--- PROMPT ---
Using the records below, output the stretch that opens with the line containing "obtain ⟨hp, hs'⟩" and closes with the line containing "refine fun m", exactly and including both lines, with nothing more.

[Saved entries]
--- START ---

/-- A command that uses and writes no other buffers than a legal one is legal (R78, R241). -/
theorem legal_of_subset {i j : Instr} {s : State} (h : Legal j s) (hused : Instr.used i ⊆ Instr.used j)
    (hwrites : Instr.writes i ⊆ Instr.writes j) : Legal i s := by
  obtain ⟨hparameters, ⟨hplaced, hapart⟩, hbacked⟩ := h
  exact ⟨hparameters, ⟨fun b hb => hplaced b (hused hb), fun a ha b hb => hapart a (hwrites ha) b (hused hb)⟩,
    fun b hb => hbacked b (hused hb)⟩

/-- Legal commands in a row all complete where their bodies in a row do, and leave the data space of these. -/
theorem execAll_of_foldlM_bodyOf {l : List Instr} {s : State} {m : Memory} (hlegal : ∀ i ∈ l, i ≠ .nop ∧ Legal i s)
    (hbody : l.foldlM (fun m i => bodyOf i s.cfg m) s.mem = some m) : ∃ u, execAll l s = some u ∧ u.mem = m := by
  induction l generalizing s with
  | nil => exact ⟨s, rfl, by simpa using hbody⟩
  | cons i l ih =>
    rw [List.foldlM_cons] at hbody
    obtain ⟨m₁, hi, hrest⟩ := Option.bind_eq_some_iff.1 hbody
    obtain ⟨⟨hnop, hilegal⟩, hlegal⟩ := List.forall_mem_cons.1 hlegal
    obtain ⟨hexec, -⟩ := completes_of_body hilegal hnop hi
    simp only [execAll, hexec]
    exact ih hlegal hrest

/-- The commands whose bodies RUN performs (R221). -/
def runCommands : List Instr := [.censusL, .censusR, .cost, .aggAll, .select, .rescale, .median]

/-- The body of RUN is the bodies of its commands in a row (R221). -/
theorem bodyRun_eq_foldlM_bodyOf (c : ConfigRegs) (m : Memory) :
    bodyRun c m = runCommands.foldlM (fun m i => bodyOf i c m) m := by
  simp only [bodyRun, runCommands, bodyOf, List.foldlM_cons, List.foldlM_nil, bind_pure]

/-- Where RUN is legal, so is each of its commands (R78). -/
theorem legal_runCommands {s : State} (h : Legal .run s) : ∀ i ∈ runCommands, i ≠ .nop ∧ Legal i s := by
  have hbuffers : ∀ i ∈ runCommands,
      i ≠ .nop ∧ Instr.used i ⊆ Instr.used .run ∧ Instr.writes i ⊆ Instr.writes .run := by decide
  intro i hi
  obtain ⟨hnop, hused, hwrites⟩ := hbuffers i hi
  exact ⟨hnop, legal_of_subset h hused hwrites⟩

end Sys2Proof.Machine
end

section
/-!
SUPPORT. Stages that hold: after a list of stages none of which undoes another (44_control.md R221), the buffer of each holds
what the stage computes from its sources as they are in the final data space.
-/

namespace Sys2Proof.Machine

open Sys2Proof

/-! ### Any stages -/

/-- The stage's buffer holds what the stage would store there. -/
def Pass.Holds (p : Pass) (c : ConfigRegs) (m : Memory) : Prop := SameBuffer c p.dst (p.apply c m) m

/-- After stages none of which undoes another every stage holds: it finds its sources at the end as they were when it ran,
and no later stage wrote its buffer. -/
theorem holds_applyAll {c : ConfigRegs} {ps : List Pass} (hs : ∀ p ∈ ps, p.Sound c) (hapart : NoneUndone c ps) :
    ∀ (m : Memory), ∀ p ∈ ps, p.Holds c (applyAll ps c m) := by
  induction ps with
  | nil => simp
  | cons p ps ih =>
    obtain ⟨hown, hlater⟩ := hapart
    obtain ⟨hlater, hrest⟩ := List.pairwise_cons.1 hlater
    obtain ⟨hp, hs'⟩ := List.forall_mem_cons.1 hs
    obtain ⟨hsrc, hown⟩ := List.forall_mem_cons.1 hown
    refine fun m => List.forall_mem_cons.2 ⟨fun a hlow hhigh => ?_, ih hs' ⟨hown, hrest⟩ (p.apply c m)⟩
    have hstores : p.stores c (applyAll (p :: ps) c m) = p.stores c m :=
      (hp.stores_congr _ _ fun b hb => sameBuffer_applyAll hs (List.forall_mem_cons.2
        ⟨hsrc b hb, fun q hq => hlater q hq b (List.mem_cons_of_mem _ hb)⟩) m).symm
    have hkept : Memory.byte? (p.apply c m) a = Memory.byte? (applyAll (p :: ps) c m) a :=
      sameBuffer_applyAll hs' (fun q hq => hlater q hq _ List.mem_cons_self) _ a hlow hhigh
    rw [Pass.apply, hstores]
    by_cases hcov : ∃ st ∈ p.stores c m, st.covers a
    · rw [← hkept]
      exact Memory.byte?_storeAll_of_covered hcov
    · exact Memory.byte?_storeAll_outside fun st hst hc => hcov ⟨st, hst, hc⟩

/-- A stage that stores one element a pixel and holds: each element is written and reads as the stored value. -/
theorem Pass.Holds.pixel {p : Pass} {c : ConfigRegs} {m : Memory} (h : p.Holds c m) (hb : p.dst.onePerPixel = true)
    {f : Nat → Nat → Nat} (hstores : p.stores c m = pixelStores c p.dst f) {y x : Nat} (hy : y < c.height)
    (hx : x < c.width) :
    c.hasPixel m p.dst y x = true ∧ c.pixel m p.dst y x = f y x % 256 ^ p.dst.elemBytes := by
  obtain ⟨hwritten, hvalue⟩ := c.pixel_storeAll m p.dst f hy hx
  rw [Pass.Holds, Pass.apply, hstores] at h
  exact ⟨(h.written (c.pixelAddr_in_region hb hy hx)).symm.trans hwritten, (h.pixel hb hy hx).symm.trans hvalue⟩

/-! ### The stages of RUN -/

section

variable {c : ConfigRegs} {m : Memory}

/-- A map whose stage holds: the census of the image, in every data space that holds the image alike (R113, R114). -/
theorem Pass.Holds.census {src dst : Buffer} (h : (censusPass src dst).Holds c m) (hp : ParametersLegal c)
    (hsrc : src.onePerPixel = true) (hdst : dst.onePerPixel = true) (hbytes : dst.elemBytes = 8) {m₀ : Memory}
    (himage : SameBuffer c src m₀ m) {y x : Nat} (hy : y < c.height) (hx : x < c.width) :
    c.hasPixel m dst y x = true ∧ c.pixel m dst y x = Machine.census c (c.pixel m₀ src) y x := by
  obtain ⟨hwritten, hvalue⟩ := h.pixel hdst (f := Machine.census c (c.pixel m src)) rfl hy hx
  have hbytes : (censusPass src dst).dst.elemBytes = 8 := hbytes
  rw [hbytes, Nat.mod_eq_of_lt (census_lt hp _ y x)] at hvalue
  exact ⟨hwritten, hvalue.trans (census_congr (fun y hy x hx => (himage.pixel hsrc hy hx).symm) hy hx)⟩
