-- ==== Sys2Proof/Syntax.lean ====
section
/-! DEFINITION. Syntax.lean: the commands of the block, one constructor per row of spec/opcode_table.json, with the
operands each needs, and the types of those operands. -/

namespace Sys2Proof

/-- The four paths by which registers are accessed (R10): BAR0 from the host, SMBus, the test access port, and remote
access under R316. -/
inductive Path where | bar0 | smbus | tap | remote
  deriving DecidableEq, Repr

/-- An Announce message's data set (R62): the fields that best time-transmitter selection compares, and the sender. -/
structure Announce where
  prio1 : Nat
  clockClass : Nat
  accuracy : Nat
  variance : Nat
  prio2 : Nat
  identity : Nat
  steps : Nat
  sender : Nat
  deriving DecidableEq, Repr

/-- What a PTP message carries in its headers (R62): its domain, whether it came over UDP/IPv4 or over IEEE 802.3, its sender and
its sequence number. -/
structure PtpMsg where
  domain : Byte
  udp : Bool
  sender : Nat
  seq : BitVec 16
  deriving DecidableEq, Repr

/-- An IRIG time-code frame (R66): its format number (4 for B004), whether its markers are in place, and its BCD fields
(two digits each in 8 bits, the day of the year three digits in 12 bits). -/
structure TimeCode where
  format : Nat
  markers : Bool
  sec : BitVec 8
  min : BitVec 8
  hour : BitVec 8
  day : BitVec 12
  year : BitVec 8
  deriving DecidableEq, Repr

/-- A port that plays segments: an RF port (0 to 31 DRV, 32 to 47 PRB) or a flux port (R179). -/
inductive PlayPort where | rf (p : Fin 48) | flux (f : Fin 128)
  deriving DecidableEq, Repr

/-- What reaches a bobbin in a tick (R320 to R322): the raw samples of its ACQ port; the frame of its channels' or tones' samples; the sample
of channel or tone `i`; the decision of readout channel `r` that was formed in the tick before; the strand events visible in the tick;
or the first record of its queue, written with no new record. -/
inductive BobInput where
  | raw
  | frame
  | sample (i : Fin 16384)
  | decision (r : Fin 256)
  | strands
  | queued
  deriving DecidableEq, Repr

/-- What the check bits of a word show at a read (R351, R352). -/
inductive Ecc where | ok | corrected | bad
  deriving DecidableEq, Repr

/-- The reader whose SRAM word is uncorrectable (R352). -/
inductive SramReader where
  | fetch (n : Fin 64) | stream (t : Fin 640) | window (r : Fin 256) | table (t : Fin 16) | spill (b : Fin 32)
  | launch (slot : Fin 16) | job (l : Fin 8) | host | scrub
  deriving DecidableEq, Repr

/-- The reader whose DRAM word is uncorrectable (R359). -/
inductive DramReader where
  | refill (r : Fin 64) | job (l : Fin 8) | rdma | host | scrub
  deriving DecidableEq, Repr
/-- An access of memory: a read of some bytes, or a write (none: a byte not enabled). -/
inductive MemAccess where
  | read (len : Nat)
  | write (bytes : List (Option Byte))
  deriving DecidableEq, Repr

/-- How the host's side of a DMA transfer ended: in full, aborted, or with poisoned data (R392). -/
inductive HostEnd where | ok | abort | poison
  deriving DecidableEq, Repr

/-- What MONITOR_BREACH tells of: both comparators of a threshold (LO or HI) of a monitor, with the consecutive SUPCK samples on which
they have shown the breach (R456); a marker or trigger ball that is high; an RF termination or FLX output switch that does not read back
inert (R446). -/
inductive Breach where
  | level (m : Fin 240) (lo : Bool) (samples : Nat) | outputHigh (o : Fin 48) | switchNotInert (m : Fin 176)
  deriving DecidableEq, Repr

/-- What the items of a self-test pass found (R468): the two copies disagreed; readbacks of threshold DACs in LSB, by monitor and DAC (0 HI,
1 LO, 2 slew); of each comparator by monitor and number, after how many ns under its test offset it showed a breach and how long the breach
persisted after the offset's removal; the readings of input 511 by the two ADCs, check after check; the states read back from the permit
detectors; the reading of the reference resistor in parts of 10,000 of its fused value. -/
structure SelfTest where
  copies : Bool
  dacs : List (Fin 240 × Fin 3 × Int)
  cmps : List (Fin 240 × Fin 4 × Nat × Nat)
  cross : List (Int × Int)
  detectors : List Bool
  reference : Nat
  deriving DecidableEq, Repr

--- END ---
--- START ---

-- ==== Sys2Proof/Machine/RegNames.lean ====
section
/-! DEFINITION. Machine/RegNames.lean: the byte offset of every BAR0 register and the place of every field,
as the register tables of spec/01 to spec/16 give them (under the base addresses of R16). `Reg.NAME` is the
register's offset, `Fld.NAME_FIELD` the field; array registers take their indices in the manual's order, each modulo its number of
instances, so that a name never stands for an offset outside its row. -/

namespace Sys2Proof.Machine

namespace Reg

--- END ---

--- TASK ANSWER ---
    obtain ⟨hp, hs'⟩ := List.forall_mem_cons.1 hs
    obtain ⟨hsrc, hown⟩ := List.forall_mem_cons.1 hown
    refine fun m => List.forall_mem_cons.2 ⟨fun a hlow hhigh => ?_, ih hs' ⟨hown, hrest⟩ (p.apply c m)⟩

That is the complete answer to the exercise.